ASSIGNED TASK: The stretch from the line with "def Ctl.latest (c" through the line with "are set. -/" in the records below: write it out exactly, and nothing else.

[Opening SUPPLIED INFORMATION section]

-- ==== Sys2Proof/Machine/Balancing.lean ====
section
/-! DEFINITION. Machine/Balancing.lean: the balancing planner, container heat budgets, wire learning, bleed charge, BDUTY and
the balancing commands (R106, R226 to R245). -/
namespace Sys2Proof.Machine

/-! ## Duties (R230 to R232) -/

/-- A record of the latest complete frame of a block. -/
def Ctl.latest (c : Ctl) (t r b : Nat) : Nat := c.recordAddr t (c.get t SMP_LAST_COMPLETE_FRAME) (r * 512 + b)

/-- Whether a record at an address is MISSING. -/
def recMissing (m : Mem) (a : Nat) : Bool := bit (memNat m a 2) 15

/-- The duty cap of a die temperature in whole °C. -/
def dieCapOf (d : Int) : Nat :=
  if d ≤ 70 then 100
  else if d ≤ 95 then ((100 * 25 - 80 * (d - 70)) / 25).toNat
  else if d ≤ 110 then (20 * (110 - d) / 15).toNat
  else 0

/-- The duty cap of a block by its die temperature in frame L (R231). -/
def dieCap (m : Mem) (c : Ctl) (t r b : Nat) : Nat :=
  let a := c.latest t r b
  if recMissing m a then 0 else dieCapOf (toSigned 16 (memNat m (a + 0x34) 2) / 100)

/-- The quiet cap of a block not set for measure-while-balancing (R232). -/
def Ctl.quietCap (c : Ctl) (t : Nat) : Nat :=
  let n := c.periodMs * 10
  100 * (n - c.get t BAL_CFG_QUIET - 5) / n

/-- Both caps on a duty. -/
def capped (m : Mem) (c : Ctl) (t r b d : Nat) : Nat :=
  let d := if dieCap m c t r b < d then dieCap m c t r b else d
  if c.flag t RING_BLK_MWB r b then d else if c.quietCap t < d then c.quietCap t else d

/-- Whether two adjacent cells of a map are set. -/
def adjacent (map : Nat) : Bool := anyN 15 (fun n => bit map n && bit map (n + 1))

/-- BDUTY; in MANUAL its duty is a manual duty like one of `bal.manual` (R106, R240, R241, R454). Bits [15:7] of the duty
word that are not zero are answered with E_FORMAT, a code the rule does not name (DESIGN CHOICE, assumption 85). -/
def execBduty (t : TileId) (k : CoreId) (d a : Fin 32) (s : State) : Host.Outcome State Fault Refusal :=
  s.onTileR t (fun m c => c.instr t k (wordD d a 0x04 0x00) (decide (a.val % 2 = 1)) (fun i c =>
    let w := ((c.task t i).reg a).toNat
    let v := ((c.task t i).reg (a.val + 1)).toNat
    let r := w % 16384 / 512
    let b := w % 512
    let map := v / 65536
    let ok := match c.targetTile t w with | some g => c.present? g r b | none => false
    let e := firstErr [(bitsOf v 7 9 != 0, eFormat), (!ok, eAbsent), (decide (100 < v % 128), eRange),
      (bit w 14 || (c.level t k == 0 && c.get t BAL_CTRL_MODE != 2), eState), (c.flag t RING_BLK_QUAR r b, eLocked),
      (adjacent map && !c.flag t BAL_RING_CFG_ADJACENT_PERMIT r, eConflict)]
    if e ≠ eOk then c.retireCode t i d e
    else
      let cap := dieCap m c t r b
      let duty := if cap < v % 128 then cap else v % 128
      let k := blkKey t r b
      let c := if c.get t BAL_CTRL_MODE ≠ 2 then c
        else { c with manual := if map = 0 then tabErase c.manual k else tabSet c.manual k { map := map, duty := v % 128 } }
      (c.dutySlot t r b { map := map, duty := duty, alt := !c.flag t BAL_RING_CFG_ADJACENT_PERMIT r }).retire t i d
        (BitVec.ofNat 32 (duty * 256))))

/-! ## Containers (R233, R234) -/

/-- The container of a ring. -/
def Ctl.contOf (c : Ctl) (t r : Nat) : Option Nat :=
  (List.range 32).find? (fun k => c.flag t BAL_CONT_VALID k
    && (c.get t BAL_CONT_RING_A k == r || (c.flag t BAL_CONT_TWO k && c.get t BAL_CONT_RING_B k == r)))

/-- The budget of a ring's container in W; zero without an entry or while it is stale. -/
def Ctl.budgetOf (c : Ctl) (t r : Nat) : Nat :=
  match c.contOf t r with
  | some k => if c.flag t BAL_HEAT_STALE k then 0 else c.get t BAL_HEAT_BUDGET k
  | none => 0

/-- A heat-budget frame of a container (R233). -/
def Ctl.heatFrame (c : Ctl) (t k : Nat) (data : List Byte) : Ctl :=
  if data.length < 4 then c
  else if bit (data.getD 3 0).toNat 0 then
    let c := (c.rephase t k).put t BAL_HEAT_BUDGET (beNat (data.take 2)) k |>.put t BAL_HEAT_STALE 0 k |>.put t BAL_HEAT_AGE 0 k
    if c.heatEp.contains (t * 32 + k) then
      Ctl.event { c with heatEp := c.heatEp.filter (fun n => n != t * 32 + k) } t 0x07 0x3003
        (cellId t (c.get t BAL_CONT_RING_A k) 0)
    else c
  else c.put t BAL_HEAT_BUDGET 0 k

/-- HEAT_BUDGET_STALE: BUDGET_AGE has passed without a valid frame. -/
def execHeatBudgetStale (t : TileId) (k : Fin 32) (s : State) : Host.Outcome State Fault Refusal :=
  s.onTile t (fun c =>
    let n := t.val * 32 + k.val
    if !c.running t || !c.flag t BAL_CONT_VALID k || c.heatEp.contains n then c
    else
      let c := c.put t BAL_HEAT_BUDGET 0 k |>.put t BAL_HEAT_STALE 1 k
      Ctl.event { c with heatEp := n :: c.heatEp } t 0x07 0x3002 (cellId t (c.get t BAL_CONT_RING_A k) 0))

/-! ## The block state table (R245) -/

/-- The command last issued to a block. -/
def tableDuty (m : Mem) (t r b : Nat) : Nat × Nat :=
  let a := blockState t (r * 512 + b)
  (memNat m (a + 0x24) 2, memNat m (a + 0x22) 1)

[Closing SUPPLIED INFORMATION section]

TASK OUTPUT:
def Ctl.latest (c : Ctl) (t r b : Nat) : Nat := c.recordAddr t (c.get t SMP_LAST_COMPLETE_FRAME) (r * 512 + b)

/-- Whether a record at an address is MISSING. -/
def recMissing (m : Mem) (a : Nat) : Bool := bit (memNat m a 2) 15

/-- The duty cap of a die temperature in whole °C. -/
def dieCapOf (d : Int) : Nat :=
  if d ≤ 70 then 100
  else if d ≤ 95 then ((100 * 25 - 80 * (d - 70)) / 25).toNat
  else if d ≤ 110 then (20 * (110 - d) / 15).toNat
  else 0

/-- The duty cap of a block by its die temperature in frame L (R231). -/
def dieCap (m : Mem) (c : Ctl) (t r b : Nat) : Nat :=
  let a := c.latest t r b
  if recMissing m a then 0 else dieCapOf (toSigned 16 (memNat m (a + 0x34) 2) / 100)

/-- The quiet cap of a block not set for measure-while-balancing (R232). -/
def Ctl.quietCap (c : Ctl) (t : Nat) : Nat :=
  let n := c.periodMs * 10
  100 * (n - c.get t BAL_CFG_QUIET - 5) / n

/-- Both caps on a duty. -/
def capped (m : Mem) (c : Ctl) (t r b d : Nat) : Nat :=
  let d := if dieCap m c t r b < d then dieCap m c t r b else d
  if c.flag t RING_BLK_MWB r b then d else if c.quietCap t < d then c.quietCap t else d

/-- Whether two adjacent cells of a map are set. -/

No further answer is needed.